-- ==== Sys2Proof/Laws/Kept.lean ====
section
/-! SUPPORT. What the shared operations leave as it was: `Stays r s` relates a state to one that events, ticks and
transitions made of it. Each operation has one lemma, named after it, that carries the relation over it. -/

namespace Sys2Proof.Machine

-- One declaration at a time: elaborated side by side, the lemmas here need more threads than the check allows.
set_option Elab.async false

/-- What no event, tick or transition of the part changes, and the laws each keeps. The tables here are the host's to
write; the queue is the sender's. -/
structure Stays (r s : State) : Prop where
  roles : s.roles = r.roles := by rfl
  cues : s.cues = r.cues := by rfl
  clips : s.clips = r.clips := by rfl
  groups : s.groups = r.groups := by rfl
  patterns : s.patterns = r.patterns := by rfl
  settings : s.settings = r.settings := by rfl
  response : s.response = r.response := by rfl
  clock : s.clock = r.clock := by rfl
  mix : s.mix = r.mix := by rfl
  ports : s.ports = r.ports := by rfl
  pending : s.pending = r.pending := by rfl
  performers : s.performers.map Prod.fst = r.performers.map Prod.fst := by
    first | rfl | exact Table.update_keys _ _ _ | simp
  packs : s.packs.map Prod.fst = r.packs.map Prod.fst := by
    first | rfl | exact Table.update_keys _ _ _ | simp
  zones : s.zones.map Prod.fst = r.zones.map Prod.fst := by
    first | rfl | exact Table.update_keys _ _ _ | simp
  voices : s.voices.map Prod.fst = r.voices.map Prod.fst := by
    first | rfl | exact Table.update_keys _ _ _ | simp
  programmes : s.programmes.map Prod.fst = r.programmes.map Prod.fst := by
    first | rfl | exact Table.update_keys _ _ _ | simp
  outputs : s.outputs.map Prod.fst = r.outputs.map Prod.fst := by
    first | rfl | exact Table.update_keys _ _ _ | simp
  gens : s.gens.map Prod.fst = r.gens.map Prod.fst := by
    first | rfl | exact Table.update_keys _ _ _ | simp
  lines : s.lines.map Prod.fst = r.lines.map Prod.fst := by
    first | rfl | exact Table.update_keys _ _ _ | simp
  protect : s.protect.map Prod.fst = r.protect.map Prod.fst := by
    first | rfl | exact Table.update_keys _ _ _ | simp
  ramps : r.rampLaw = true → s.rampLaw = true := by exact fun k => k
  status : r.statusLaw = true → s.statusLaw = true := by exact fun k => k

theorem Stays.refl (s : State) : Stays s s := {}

=-=-=

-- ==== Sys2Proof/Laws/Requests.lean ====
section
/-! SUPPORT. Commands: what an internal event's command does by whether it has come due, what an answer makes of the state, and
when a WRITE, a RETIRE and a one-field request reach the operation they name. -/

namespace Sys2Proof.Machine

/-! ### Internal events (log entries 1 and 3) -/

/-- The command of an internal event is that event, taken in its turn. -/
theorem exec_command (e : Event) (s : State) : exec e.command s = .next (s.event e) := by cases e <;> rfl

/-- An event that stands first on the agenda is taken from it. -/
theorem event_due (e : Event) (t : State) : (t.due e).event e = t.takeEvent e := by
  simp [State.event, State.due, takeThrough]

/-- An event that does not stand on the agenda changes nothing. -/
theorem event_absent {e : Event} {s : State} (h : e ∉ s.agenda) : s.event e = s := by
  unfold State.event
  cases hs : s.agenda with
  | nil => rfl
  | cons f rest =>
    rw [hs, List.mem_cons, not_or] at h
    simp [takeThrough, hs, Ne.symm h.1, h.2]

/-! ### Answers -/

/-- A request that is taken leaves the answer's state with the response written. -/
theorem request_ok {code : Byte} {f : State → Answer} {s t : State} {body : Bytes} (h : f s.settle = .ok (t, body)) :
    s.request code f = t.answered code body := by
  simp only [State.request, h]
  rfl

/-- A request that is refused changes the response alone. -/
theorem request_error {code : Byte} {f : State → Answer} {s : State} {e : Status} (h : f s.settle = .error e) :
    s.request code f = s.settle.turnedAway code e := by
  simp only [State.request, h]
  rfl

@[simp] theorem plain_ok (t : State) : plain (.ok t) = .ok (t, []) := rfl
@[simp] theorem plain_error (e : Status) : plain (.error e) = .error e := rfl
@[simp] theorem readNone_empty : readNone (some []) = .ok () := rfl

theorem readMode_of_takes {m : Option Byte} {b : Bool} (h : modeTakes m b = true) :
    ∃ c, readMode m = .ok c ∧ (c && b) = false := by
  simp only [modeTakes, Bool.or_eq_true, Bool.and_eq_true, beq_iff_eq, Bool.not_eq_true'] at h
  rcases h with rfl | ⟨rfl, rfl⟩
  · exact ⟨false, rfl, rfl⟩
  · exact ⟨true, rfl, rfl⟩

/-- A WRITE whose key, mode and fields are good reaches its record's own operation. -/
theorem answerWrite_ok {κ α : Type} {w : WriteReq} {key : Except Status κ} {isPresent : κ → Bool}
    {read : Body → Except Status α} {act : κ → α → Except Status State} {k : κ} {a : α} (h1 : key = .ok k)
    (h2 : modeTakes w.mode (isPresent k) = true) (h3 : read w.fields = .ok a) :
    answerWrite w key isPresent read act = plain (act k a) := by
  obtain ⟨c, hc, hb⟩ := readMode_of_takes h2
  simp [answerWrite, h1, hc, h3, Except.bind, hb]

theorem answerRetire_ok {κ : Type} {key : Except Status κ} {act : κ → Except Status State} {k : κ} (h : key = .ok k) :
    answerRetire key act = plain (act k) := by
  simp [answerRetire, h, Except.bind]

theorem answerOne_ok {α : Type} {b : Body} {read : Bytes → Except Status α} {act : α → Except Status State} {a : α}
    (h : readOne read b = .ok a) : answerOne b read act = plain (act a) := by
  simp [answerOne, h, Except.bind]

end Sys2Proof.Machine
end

=-=-=

• What needs to be done: From the data above, output only the lines between the line containing "outputs : s.outputs.map" and the line containing "lines : s.lines.map", inclusive, exactly as written.

• Task result:
  outputs : s.outputs.map Prod.fst = r.outputs.map Prod.fst := by
    first | rfl | exact Table.update_keys _ _ _ | simp
  gens : s.gens.map Prod.fst = r.gens.map Prod.fst := by
    first | rfl | exact Table.update_keys _ _ _ | simp
  lines : s.lines.map Prod.fst = r.lines.map Prod.fst := by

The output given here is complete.